3章・目立つらしくてー2
「アイラ、こっちよ。」
武闘大会の本戦当日、露天が並ぶものの、まだ本格的に人で動けなくなる前の大通りを抜けてたどり着いた闘技場の観覧席で、大きな声で呼ぶ声に反応したアイラは周囲を見渡し、声の主であるカミラを見つけると、手を振って彼女の元へ向かった。
「おはようございます。早いですね。」
カミラは一般観覧で見られる最も良い位置に陣取っている。
「今来たところよ。前の方の席はこれぐらいじゃないと取れないしね。それに、早いのはアンタもじゃない。」
「いえ、なんだか目が覚めてしまいまして……。」
二日前の夜、本戦出場者の中に宗絃の名前がある事を確認して胸を撫で下ろしたのだが奥底ではまだまだ心配していたらしい。
ため息をついたアイラに、
「分かる。分かるぞぅ、アイラ!アイツは第一試合からだからな。寝坊するんじゃないかと俺も心配してるんだ。」
と背後から会話に乱入してくる声があった。
「テ、テッカンさん?ひょっとして、もうお酒飲んでるんですか?」
酔っているかは分かりづらいがいつもより少しテンションが高い。
「祭りだからな。」
ニヤリと笑うテッカンにカミラも、
「私も買ってこようかな。いい席は取れたし。」
と悩み始めた。
そんな会話をしているうちに彼女達が懸念していた通り、会場が見やすい席が一気に埋まり始めた。
「もうゴータスは合流できないわね。地方の大会だけどここまで人が入るとは思ってなかったわ。」
「ウチのガキどももダチと行くって言ってたが、もう後ろで立ち見しかないだろうなぁ。」
会場は僅かに中心部が下がった円錐形で、非常に薄くしたコロッセオのような作りになっている。前方には座席が設けられているが後方は完全に立ち見となるのだ。一定距離を離れると平地になってしまうため一気に舞台が見づらくなる作りになっていた。
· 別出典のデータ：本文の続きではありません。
/-! `State.getStuck` -/

@[simp] theorem State.getStuck_fb (s : State) : s.getStuck.fb = s.fb := rfl
@[simp] theorem State.getStuck_dmactl (s : State) : s.getStuck.dmactl = s.dmactl := rfl
@[simp] theorem State.getStuck_dmasa (s : State) : s.getStuck.dmasa = s.dmasa := rfl
@[simp] theorem State.getStuck_bcnt (s : State) : s.getStuck.bcnt = s.bcnt := rfl
@[simp] theorem State.getStuck_dmainten (s : State) : s.getStuck.dmainten = s.dmainten := rfl
@[simp] theorem State.getStuck_dmaintsts (s : State) : s.getStuck.dmaintsts = s.dmaintsts := rfl
@[simp] theorem State.getStuck_gctl (s : State) : s.getStuck.gctl = s.gctl := rfl
@[simp] theorem State.getStuck_dtaien (s : State) : s.getStuck.dtaien = s.dtaien := rfl
@[simp] theorem State.getStuck_dtaif (s : State) : s.getStuck.dtaif = s.dtaif := rfl
@[simp] theorem State.getStuck_ctl (s : State) : s.getStuck.ctl = s.ctl := rfl
@[simp] theorem State.getStuck_cmdarg (s : State) : s.getStuck.cmdarg = s.cmdarg := rfl
@[simp] theorem State.getStuck_inten (s : State) : s.getStuck.inten = s.inten := rfl
@[simp] theorem State.getStuck_intsts (s : State) : s.getStuck.intsts = s.intsts := rfl
@[simp] theorem State.getStuck_resp0 (s : State) : s.getStuck.resp0 = s.resp0 := rfl
@[simp] theorem State.getStuck_resp1 (s : State) : s.getStuck.resp1 = s.resp1 := rfl
@[simp] theorem State.getStuck_blen (s : State) : s.getStuck.blen = s.blen := rfl
@[simp] theorem State.getStuck_tout (s : State) : s.getStuck.tout = s.tout := rfl
@[simp] theorem State.getStuck_ectl (s : State) : s.getStuck.ectl = s.ectl := rfl
@[simp] theorem State.getStuck_eng (s : State) : s.getStuck.eng = { s.eng with stuck := true } := rfl
@[simp] theorem State.getStuck_dma (s : State) : s.getStuck.dma = s.dma := rfl
@[simp] theorem State.getStuck_cdPrev0 (s : State) : s.getStuck.cdPrev0 = s.cdPrev0 := rfl
@[simp] theorem State.getStuck_cdPrev1 (s : State) : s.getStuck.cdPrev1 = s.cdPrev1 := rfl
@[simp] theorem State.getStuck_pins (s : State) : s.getStuck.pins = s.pins := rfl
@[simp] theorem State.getStuck_history (s : State) : s.getStuck.history = s.history := rfl
@[simp] theorem State.getStuck_mem (s : State) : s.getStuck.mem = s.mem := rfl
@[simp] theorem State.getStuck_lent (s : State) : s.getStuck.lent = s.lent := rfl
@[simp] theorem State.getStuck_busErr (s : State) : s.getStuck.busErr = s.busErr := rfl
@[simp] theorem State.getStuck_overlap (s : State) : s.getStuck.overlap = s.overlap := rfl
@[simp] theorem State.getStuck_card0 (s : State) : s.getStuck.card0 = s.card0 := rfl
@[simp] theorem State.getStuck_card1 (s : State) : s.getStuck.card1 = s.card1 := rfl
@[simp] theorem State.getStuck_prog (s : State) : s.getStuck.prog = s.prog := rfl
@[simp] theorem State.getStuck_rdata (s : State) : s.getStuck.rdata = s.rdata := rfl
@[simp] theorem State.getStuck_turns (s : State) : s.getStuck.turns = s.turns := rfl
@[simp] theorem State.getStuck_inputs (s : State) : s.getStuck.inputs = s.inputs := rfl
@[simp] theorem State.getStuck_draws (s : State) : s.getStuck.draws = s.draws := rfl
座席が全て埋まり、立ち見客の場所取りが始まった頃にあちこちで売り子が商売を始める。酒やつまみ、欲しいものがなければお遣いも頼めるサービスだが、売っているのは食品だけではない。
寄ってきたのは地元の商人で暁光の導きの面々も知っている顔だった。
「ようカミラ、チケットはいらねぇか?」
座席などではなく、優勝者予想の賭けへの参加チケットである。
「当然もうベット済み!ウィルの倍率、低いんじゃないの?」
酒とつまみを買いながらカミラが言う。
ここで買えるチケットはチケット代金分しか賭けられないが、前日までに正規の販売所に行けば好きな金額を賭けられる。チケットによる賭けは当日で少額にしかならないため、当然カミラ達の眼中にはない。
カミラの疑問にアイラとテッカンもそれはそうだろうと思っていたが、答えは意外なものだった。
「あれ?知らないのか?ウィルは二番人気だぞ?」
三人が驚きの声を上げると商人は意外そうな顔をして、
「冒険者協会の本部の方々について来たエルフの姉ちゃんが一番人気だ。ミナとか言ってたな。どこかのクラン所属で一気にランクを上げてるが実力は折り紙つきらしい。Bまでは確実とか言ってる奴もいたな。チケットは限りがあるからな。欲しくなったなら買うのは今のうちだぜ。じゃあな。」
と答えると、商売に戻り、アイラ達の隣にいた女性に大量の酒とつまみを売り始めた。
いくつものパーティーが合わさって結成されるのがクランである。認定は冒険者協会が行うのだが独自に依頼を受けられるなど数々の特権を持ち、冒険者協会と同等以上の力を持っている。
所属するにもそれなりの実力を求められるため、ランクの高いパーティーで依頼に参加してランクを上げたとしても、ミナの力はそれなりのものということになる。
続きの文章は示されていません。